What you will do: Lines that contain "dsimp" are to be copied from the material, every one of them.

Provided records:

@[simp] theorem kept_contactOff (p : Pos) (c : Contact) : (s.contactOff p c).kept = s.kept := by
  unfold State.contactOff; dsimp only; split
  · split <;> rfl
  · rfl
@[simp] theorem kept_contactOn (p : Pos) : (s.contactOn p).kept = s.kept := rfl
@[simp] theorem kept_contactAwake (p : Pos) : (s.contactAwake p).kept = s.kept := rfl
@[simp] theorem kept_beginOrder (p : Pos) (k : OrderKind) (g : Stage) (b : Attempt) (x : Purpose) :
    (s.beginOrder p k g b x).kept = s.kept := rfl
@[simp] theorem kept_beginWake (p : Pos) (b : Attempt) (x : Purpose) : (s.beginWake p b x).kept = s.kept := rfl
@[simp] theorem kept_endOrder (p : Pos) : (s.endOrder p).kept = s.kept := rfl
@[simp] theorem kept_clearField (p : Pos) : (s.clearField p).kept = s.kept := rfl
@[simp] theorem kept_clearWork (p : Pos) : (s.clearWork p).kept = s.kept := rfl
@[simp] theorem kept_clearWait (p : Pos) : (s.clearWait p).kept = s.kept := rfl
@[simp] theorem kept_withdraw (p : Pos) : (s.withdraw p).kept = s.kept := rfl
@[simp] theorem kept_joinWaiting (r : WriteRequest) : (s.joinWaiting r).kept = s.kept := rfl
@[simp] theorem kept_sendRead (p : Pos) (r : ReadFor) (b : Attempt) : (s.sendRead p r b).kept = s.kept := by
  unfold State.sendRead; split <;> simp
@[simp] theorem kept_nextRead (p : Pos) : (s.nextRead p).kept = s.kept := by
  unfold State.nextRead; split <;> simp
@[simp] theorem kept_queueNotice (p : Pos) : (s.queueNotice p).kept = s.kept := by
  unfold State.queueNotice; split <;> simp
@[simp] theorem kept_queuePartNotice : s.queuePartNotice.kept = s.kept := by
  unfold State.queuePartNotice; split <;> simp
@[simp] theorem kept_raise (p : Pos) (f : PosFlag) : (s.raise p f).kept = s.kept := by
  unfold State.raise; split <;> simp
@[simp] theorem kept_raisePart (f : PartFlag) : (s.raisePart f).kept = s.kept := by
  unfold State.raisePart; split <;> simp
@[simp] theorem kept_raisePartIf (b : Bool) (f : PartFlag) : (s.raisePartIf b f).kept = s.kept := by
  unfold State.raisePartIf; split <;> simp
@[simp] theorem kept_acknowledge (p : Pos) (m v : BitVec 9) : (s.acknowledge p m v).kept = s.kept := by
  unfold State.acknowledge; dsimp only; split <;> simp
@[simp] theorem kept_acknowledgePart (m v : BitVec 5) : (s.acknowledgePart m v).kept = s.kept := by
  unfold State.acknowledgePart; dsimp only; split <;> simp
* * *
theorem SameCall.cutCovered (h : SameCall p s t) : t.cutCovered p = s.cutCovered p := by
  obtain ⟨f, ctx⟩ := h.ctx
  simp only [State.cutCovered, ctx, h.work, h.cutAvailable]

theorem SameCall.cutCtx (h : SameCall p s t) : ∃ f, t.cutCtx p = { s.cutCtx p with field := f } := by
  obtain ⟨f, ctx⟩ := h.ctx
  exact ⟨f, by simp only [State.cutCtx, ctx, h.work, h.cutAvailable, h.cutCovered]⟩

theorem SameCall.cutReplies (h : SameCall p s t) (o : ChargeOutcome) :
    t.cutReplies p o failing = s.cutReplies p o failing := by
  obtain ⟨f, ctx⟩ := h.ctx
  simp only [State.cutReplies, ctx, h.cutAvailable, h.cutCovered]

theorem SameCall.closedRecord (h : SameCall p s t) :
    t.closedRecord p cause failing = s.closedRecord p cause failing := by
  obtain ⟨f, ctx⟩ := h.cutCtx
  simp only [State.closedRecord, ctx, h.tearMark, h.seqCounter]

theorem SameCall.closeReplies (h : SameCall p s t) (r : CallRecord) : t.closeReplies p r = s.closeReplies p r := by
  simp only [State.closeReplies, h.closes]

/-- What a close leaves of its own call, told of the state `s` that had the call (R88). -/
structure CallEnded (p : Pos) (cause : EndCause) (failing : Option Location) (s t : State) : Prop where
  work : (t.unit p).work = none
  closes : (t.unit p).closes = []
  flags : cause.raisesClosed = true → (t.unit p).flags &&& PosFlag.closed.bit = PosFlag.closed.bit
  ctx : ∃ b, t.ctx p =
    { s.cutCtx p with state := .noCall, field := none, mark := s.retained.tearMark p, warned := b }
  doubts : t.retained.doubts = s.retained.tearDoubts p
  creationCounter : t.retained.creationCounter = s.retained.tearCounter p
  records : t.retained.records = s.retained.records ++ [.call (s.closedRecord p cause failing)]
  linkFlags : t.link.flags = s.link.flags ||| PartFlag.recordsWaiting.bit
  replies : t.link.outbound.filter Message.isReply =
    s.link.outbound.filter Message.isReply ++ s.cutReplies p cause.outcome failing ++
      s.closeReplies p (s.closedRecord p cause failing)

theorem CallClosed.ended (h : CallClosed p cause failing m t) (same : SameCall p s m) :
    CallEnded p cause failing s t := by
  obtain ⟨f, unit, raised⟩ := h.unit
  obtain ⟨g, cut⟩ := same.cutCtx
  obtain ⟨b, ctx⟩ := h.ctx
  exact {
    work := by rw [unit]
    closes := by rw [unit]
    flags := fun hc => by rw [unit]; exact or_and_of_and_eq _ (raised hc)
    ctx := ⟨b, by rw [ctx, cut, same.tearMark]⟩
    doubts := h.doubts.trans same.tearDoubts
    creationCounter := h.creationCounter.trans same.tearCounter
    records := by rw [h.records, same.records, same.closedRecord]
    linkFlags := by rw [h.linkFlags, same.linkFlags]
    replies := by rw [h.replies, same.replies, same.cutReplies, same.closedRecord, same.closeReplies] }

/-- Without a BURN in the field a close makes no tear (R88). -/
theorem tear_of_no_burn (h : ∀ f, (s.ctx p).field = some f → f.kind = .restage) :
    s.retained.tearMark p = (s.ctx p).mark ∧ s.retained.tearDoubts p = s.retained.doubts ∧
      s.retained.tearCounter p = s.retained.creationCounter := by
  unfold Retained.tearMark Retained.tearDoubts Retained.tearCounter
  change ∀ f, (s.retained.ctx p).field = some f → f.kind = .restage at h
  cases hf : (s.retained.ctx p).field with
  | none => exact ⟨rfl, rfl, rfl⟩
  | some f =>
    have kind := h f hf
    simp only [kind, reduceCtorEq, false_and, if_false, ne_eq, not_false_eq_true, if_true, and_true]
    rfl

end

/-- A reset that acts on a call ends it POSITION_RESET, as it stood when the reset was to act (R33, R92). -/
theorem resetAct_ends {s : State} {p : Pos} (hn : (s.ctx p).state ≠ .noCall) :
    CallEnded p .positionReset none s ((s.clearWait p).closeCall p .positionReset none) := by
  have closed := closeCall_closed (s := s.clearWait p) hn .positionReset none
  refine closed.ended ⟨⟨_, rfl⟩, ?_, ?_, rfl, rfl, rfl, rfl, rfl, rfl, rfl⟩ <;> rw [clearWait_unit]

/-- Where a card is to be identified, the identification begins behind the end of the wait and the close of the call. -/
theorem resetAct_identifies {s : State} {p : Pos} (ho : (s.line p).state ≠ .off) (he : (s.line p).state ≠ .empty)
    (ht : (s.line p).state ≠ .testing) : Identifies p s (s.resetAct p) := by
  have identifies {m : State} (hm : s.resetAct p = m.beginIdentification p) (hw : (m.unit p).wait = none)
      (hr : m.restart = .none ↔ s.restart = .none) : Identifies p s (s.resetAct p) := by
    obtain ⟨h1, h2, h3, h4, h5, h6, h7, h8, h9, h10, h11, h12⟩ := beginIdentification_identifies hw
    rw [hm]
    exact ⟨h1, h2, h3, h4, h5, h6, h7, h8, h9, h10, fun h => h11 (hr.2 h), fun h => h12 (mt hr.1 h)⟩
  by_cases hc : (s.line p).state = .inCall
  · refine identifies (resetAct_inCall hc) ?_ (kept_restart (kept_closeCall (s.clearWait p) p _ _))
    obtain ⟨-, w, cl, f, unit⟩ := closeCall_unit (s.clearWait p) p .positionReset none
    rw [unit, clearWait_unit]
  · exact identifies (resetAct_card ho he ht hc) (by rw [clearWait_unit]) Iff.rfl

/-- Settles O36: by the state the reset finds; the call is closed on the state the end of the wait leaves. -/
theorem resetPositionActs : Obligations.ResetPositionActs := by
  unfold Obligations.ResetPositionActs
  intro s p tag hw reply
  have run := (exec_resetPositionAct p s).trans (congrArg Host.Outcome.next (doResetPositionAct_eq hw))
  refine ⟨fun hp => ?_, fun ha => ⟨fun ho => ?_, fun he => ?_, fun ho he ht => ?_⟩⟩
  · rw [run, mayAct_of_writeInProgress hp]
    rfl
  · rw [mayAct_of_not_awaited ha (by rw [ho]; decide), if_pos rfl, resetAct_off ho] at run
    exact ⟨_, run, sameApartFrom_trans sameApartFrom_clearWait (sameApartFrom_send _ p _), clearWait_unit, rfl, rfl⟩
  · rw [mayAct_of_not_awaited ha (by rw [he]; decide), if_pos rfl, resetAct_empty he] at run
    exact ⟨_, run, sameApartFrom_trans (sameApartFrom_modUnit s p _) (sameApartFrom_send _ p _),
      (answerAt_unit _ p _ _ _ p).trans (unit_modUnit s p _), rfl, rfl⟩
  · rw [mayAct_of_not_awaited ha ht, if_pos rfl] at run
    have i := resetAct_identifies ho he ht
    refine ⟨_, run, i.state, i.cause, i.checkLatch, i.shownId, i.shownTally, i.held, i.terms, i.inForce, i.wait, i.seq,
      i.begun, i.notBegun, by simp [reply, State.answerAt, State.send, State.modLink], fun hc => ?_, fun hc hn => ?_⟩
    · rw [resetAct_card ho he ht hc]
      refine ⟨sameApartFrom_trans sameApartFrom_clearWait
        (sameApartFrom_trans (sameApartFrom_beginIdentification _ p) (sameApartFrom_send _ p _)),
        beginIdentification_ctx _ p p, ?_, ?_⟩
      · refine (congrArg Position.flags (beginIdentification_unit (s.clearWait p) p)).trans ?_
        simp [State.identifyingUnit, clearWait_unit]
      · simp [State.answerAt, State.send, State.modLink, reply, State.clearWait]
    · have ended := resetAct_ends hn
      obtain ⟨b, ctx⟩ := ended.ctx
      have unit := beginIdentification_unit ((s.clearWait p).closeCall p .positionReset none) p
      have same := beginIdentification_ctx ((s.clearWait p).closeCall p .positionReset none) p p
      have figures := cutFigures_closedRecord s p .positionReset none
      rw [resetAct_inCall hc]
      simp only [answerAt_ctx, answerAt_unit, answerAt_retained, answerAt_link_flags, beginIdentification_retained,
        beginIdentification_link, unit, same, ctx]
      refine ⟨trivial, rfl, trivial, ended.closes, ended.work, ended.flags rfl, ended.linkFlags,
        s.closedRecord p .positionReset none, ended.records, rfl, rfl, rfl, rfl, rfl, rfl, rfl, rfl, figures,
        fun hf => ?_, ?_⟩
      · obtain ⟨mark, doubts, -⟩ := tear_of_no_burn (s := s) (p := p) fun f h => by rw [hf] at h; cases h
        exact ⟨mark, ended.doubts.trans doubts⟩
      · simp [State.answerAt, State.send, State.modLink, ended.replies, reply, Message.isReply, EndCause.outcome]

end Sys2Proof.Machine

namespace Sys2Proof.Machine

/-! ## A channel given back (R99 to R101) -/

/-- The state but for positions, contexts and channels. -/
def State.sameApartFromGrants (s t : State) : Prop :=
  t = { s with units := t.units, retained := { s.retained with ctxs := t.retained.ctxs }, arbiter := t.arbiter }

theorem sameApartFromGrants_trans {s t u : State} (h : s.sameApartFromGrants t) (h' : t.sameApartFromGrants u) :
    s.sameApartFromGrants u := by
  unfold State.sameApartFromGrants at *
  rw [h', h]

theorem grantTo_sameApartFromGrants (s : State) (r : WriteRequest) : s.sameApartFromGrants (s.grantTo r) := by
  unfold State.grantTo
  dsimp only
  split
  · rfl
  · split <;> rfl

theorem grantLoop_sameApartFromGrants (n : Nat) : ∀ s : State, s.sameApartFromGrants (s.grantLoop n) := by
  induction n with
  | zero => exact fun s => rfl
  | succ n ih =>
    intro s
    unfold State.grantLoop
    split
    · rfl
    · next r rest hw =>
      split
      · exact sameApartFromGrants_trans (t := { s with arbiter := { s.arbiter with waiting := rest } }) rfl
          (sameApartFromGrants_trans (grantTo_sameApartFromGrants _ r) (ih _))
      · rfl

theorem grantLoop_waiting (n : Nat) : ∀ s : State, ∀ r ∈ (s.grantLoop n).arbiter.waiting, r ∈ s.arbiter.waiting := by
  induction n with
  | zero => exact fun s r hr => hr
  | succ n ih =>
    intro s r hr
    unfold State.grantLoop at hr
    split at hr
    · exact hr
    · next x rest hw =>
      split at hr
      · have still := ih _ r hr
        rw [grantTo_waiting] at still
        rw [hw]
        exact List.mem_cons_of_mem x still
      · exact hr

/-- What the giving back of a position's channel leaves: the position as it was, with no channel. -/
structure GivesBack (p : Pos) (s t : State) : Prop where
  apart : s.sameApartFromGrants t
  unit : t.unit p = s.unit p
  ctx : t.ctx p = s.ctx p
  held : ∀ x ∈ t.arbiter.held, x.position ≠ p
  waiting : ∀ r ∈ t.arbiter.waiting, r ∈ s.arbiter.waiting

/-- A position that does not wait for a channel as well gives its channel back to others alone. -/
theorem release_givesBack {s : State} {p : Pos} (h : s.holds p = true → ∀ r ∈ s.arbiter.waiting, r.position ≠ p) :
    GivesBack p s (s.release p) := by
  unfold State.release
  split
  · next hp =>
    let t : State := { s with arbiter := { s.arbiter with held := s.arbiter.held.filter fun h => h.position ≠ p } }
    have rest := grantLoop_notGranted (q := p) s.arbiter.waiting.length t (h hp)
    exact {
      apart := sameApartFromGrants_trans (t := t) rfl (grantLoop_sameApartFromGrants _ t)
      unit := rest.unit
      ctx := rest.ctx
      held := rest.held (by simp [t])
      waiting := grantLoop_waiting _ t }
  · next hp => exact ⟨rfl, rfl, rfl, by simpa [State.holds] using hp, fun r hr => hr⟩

Answer:
  unfold State.contactOff; dsimp only; split
  unfold State.acknowledge; dsimp only; split <;> simp
  unfold State.acknowledgePart; dsimp only; split <;> simp
  dsimp only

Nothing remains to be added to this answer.